*Brief*: Bring together all lines from the listing below that contain the string "mgmtMsg".

━━ Available data ━━

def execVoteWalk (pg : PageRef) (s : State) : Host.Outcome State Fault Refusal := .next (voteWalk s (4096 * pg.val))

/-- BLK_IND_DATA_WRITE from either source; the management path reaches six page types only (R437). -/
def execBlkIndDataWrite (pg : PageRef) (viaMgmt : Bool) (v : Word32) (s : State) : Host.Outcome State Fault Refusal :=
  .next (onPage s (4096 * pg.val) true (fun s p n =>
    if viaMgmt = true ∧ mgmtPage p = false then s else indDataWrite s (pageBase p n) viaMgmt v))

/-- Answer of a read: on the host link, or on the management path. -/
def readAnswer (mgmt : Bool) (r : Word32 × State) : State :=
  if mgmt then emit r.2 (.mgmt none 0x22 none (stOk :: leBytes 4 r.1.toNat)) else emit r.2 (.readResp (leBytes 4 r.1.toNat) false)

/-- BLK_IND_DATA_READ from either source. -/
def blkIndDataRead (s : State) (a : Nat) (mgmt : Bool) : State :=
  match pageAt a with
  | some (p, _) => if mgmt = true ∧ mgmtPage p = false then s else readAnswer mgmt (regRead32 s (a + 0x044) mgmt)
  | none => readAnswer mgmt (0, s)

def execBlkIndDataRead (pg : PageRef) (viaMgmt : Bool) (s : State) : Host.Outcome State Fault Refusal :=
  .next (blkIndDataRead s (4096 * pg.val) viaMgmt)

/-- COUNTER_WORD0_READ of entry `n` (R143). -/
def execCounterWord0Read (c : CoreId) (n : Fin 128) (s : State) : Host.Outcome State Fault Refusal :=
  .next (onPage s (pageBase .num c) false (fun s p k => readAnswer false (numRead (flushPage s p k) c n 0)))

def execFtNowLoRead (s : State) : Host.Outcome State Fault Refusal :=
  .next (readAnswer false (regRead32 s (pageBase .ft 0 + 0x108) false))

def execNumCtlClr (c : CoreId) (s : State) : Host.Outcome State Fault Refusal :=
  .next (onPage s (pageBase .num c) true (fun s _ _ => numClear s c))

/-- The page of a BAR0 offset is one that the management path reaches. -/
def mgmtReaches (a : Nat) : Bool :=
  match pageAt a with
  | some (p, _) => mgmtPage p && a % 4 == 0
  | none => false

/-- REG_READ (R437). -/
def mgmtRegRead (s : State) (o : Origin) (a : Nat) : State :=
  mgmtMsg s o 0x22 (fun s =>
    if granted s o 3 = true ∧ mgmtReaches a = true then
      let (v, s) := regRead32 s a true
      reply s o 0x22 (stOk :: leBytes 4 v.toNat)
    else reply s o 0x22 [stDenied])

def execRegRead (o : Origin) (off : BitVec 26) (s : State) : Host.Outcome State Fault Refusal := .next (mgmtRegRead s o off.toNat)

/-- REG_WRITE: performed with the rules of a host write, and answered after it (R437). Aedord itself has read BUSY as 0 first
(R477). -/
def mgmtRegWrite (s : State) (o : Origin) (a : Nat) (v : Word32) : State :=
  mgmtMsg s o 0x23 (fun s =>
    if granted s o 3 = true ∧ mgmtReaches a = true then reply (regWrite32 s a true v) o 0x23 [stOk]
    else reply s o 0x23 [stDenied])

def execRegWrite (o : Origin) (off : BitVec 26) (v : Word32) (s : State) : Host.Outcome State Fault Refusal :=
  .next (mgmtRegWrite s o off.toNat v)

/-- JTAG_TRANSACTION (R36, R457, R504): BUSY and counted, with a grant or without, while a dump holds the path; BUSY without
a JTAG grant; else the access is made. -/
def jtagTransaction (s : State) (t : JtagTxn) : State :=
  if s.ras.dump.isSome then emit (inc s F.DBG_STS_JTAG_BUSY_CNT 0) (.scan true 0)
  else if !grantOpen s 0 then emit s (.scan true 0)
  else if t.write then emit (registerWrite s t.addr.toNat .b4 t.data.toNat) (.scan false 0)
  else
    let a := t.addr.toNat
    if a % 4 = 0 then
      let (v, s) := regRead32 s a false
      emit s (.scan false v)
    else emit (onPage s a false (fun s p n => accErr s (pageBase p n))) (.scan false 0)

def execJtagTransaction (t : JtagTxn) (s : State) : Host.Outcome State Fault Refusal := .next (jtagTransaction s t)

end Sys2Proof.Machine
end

━━━
━━ Available data ━━

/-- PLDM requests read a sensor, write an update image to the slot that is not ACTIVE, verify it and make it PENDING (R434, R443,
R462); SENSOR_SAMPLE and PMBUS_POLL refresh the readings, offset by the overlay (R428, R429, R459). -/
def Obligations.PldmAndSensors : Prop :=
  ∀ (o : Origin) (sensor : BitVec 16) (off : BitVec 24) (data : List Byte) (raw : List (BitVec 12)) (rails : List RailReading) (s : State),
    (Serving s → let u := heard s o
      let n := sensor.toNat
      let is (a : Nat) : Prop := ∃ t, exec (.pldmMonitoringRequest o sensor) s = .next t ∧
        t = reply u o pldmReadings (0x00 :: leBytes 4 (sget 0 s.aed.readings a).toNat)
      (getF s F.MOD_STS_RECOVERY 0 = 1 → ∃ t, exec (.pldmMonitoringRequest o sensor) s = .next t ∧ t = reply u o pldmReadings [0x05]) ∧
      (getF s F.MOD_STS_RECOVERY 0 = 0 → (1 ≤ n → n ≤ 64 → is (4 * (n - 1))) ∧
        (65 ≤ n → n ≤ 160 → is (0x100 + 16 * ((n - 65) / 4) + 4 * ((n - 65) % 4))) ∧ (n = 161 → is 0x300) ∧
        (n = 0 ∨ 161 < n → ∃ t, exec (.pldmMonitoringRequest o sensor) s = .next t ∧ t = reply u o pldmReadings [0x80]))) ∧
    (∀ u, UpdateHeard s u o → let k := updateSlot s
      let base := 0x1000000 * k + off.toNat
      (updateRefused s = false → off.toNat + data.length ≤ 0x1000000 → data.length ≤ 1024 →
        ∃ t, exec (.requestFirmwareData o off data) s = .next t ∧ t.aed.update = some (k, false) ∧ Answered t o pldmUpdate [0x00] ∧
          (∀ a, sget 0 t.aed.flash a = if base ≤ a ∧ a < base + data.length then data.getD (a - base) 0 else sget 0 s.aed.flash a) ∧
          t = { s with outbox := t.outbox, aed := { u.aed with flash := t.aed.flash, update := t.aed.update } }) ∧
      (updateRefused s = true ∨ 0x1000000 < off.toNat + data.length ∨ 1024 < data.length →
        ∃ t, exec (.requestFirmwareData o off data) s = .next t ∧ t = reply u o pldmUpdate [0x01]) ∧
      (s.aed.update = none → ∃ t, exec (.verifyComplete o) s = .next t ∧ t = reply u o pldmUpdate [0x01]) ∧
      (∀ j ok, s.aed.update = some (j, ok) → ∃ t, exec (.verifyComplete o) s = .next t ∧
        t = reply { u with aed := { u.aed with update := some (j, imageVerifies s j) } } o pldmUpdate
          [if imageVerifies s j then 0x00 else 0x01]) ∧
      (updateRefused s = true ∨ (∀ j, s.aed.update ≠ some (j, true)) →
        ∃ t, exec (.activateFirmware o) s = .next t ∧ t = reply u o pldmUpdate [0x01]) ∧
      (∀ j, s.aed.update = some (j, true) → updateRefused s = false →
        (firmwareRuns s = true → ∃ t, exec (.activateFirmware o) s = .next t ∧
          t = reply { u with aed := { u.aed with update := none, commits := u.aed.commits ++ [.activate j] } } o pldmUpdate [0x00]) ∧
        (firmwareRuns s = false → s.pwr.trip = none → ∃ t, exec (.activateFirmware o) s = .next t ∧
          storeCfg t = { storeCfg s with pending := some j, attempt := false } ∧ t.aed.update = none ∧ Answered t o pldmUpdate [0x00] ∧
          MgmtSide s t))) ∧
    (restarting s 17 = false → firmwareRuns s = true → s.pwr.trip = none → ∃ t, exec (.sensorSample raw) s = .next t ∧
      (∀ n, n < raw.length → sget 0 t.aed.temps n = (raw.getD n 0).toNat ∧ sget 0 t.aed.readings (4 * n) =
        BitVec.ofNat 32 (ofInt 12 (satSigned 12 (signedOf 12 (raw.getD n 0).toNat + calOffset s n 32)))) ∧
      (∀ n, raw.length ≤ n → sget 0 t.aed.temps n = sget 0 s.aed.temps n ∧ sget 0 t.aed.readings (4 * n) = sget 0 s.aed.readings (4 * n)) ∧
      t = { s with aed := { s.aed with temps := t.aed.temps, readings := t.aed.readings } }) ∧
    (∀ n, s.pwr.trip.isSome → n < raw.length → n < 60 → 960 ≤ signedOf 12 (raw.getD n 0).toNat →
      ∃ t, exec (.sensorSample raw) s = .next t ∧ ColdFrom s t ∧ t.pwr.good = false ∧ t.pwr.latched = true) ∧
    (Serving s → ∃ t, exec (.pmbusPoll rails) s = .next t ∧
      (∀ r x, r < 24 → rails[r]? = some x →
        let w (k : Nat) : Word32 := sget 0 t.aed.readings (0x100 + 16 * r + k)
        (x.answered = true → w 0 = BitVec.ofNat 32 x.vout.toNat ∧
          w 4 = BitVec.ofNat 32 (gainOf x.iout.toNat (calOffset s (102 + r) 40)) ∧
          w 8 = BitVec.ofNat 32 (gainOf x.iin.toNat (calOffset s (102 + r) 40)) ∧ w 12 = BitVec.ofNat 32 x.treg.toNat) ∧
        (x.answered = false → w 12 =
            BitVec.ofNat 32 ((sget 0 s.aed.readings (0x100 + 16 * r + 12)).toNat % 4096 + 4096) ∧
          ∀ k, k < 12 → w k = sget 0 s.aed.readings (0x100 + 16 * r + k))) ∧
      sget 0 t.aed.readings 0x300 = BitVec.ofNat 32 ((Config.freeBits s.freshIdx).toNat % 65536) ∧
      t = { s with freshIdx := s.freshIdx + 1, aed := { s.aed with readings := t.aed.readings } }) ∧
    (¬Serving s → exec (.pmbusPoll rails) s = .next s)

━━━

*Final answer*:
  mgmtMsg s o 0x22 (fun s =>
  mgmtMsg s o 0x23 (fun s =>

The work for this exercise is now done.